What is required – Which lines of the entries hold the string "recheck"? Copy each one.

**** Source material ****

/-- A slot of a team's window: accumulator side and output side (R309). -/
structure ChunkSlot where
  state : Nat := 0                   -- 0 IDLE, 1 OPEN, 2 SENT
  chunk : Nat := 0
  blocks : Option Nat := none        -- b, once fixed
  last : Nat := 0
  bits : List (Nat × Nat) := []      -- child bits set, with the entry that set each
  tries : Nat := 0
  since : Nat := 0                   -- tick its running timer started
  entered : Nat := 0                 -- tick it entered STATE
  reopened : Bool := false
  revised : Bool := false            -- a partial with SLOT 0b01 was combined (R312)
  acc : List Acc := []
  sum : Nat := 0                     -- S of R350
  encoding : Bool := false           -- an encode stint stands for it
  stalled : Bool := false            -- CHUNK_STALLED written
  missing : List Nat := []           -- entries with a MISSING notice pending
  reopen : List Nat := []            -- entries with a REOPEN notice pending
  staged : Bool := false             -- its HBM block is staged (R362)
  outState : Nat := 0                -- 0 empty, 3 DONE, 4 LOST
  outChunk : Nat := 0
  outBlocks : List Block := []       -- extension, data and trailer of the retained RESULT
deriving DecidableEq, Repr

/-- A stint (R355, R364, R367). -/
structure Stint where
  id : Nat
  order : Nat                        -- place of its trace, or of itself, among the admissions
  facet : Nat
  engine : Nat                       -- engine of the solid whose queue holds it
  team : Nat
  slot : Nat
  kind : Nat                         -- 0 apply, 1 encode, 2 fallback
  frame : Nat                        -- its trace; 0 for an encode stint
  entry : Nat                        -- member entry of the trace
  tick : Nat                         -- admission
  made : Nat                         -- tick at which it joined its queue
  section_ : Nat                     -- sections committed
  groups : List Nat                  -- groups of 64 elements it applies; empty for all of them
  failed : List Nat                  -- engines on which it failed
  claimed : Option Nat               -- engine that works on it
deriving DecidableEq, Repr

/-- A trace of a yoke chunk with the element groups still to be applied (R372). -/
structure YokeTrace where
  frame : Nat
  facet : Nat
  team : Nat
  slot : Nat
  entry : Nat
  tick : Nat
  order : Nat                        -- place among the admissions
  left : List Nat                    -- element groups not yet applied
  fell : Bool                        -- a fallback stint has been formed for it (R382)
deriving DecidableEq, Repr

/-- A band (R372). -/
structure Band where
  facet : Nat
  team : Nat
  slot : Nat
  group : Nat
  rows : List Nat                    -- traces, in admission order
  tick : Nat
  issued : Bool
  tries : Nat                        -- attempts that failed
  pass : Nat                         -- pass that carries it
deriving DecidableEq, Repr

/-- A frame that a result sender has yet to originate (R366). -/
structure Outgoing where
  facet : Nat
  team : Nat
  kind : Nat                         -- KIND TRACE for a partial, RESULT otherwise
  dst : Nat
  blocks : List Block                -- extension, data blocks and trailer
deriving DecidableEq, Repr

/-- A TEAM_RETIRED or OUTSIDE_WINDOW notice pending for a member entry, or a REOPEN of a chunk that has left its slot (R311). -/
structure Notice where
  team : Nat
  entry : Nat
  cause : Nat
  gen : Nat
  chunk : Nat
  home : Nat := 0xFF                 -- facet that originates it; 0xFF the lowest in service
deriving DecidableEq, Repr

/-- Teams and the units that combine their chunks, beside their objects. -/
structure Collective where
  teams : Tab TeamCtx := []
  slots : Tab ChunkSlot := []        -- team x 1,024 + slot
  stints : List Stint := []          -- in admission order
  nextStint : Nat := 1
  yoke : List YokeTrace := []
  bands : List Band := []
  outgoing : List Outgoing := []     -- oldest first
  notices : List Notice := []        -- oldest first
  nextPass : Nat := 1
  openPasses : List Nat := []        -- passes of which no band has committed yet
  decays : Tab Nat := []             -- tick from which an engine's SUSPECT, or at 320 + facet a yoke's, next falls (R370)
  fillRows : Tab Nat := []           -- rows used and passes of the epoch, facet x 2 and + 1 (R382)
  load : Tab Nat := []               -- facet f: busy engine ticks of this epoch at f, idle ones at 8 + f; of the
                                     -- epoch before at 16 + f and 24 + f, and its yoke rows at 32 + f (R480)
  writeBack : List (Nat × Nat) := [] -- staged blocks that fell idle: team, slot, oldest first (R362)
deriving DecidableEq, Repr

/-! ## Epochs, sets and twins -/

/-- A candidate of the election, by port (R391). -/
structure Candidate where
  serial : Nat
  prio : Nat
  dist : Nat
  partner : Nat
  at_ : Nat                          -- tick of its last valid frame
  boundary : Int                     -- estimate of the sender's boundary
  number : Nat
  period : Nat
  holdover : Bool
  slewing : Bool
deriving DecidableEq, Repr

/-- The epoch clock beside its object. -/
structure EpochClock where
  candidates : Tab Candidate := []
  claims : Tab (Nat × Nat × Nat) := []   -- PRIO and SERIAL of the root named in keepalives, and tick, by port
  prio : Nat := 128                  -- PRIO in force
  period : Nat := 20                 -- PERIOD_LOG2 in force
  next : Nat := 0                    -- tick at which the next boundary falls
  srcHold : Bool := false            -- the source is in HOLDOVER
  rejoining : Bool := false          -- R394
  lapsed : Option Nat := none        -- tick from which a non-root has had no candidate
  heldSince : Nat := 0               -- tick at which HOLDOVER was entered
  held : Option (Nat × Nat) := none  -- claim of the last root, kept for HOLD_ELECT
  lastEdge : Option Nat := none      -- last accepted EPOCH_IN edge
  edgeD : Option Int := none         -- own boundary less that edge, not yet used
  waitsEdge : Option Nat := none     -- tick from which a root with EPOCH_IN_EN 1 counts (R396)
  jump : Option (Int × Nat × Nat) := none  -- boundary, number and period to jump to (R394)
  jumped : Bool := false             -- the last boundary ended a jump
  out : Bool := false                -- EPOCH_OUT is high
  outLong : Bool := false            -- its pulse lasts 3 µs
deriving DecidableEq, Repr

/-- The configuration sets and an armed swap beside their objects. -/
structure Sets where
  stamp : Nat := 0                   -- counts swaps; frames carry it (R402)
  target : Nat := 0                  -- values of the armed swap
  force : Nat := 0
  trigger : Nat := 0xFFFF
  expectHi : Nat := 0
  expectLo : Nat := 0
  locked : Bool := false
  skew : List (Nat × Nat × Nat) := []      -- port and pair of values already reported (R409)
  agreed : Tab Nat := []             -- epoch that both ends of a port had advertised (R409)
  afterKa : Tab Nat := []            -- keepalives since its own boundary of that epoch
deriving DecidableEq, Repr

/-- The twin beside its objects. -/
structure Twin where
  gotAll : Bool := false             -- the peer's state has been received in full
  sentAll : Bool := false            -- this member's state has been sent in full
  split : Bool := false              -- TWIN_SPLIT written for the present difference
  mirror : Regs := []                -- the peer's elements as last mirrored (R417)
  held : Tab TeamCtx := []           -- contexts the peer owns, with their reservations here
deriving DecidableEq, Repr
/-! ## Vet checks -/

/-- A vet request PENDING (R479). -/
structure VetRequest where
  prio : Nat
  trig : Nat                -- 0 fault, 1 COMMAND 1, 2 recheck, 3 periodic
  order : Nat               -- requests are numbered as they are made
  commanded : Bool          -- COMMAND 1, or a recheck, is part of it
  periodic : Bool           -- a periodic vet of the unit has fallen due and is part of it
  due : Nat := 0            -- tick at which it fell due
  overdue : Bool            -- VET_OVERDUE has been written
  denied : Bool := false    -- the arbiter refused its last start
deriving DecidableEq, Repr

****

Task output –
  trig : Nat                -- 0 fault, 1 COMMAND 1, 2 recheck, 3 periodic
  commanded : Bool          -- COMMAND 1, or a recheck, is part of it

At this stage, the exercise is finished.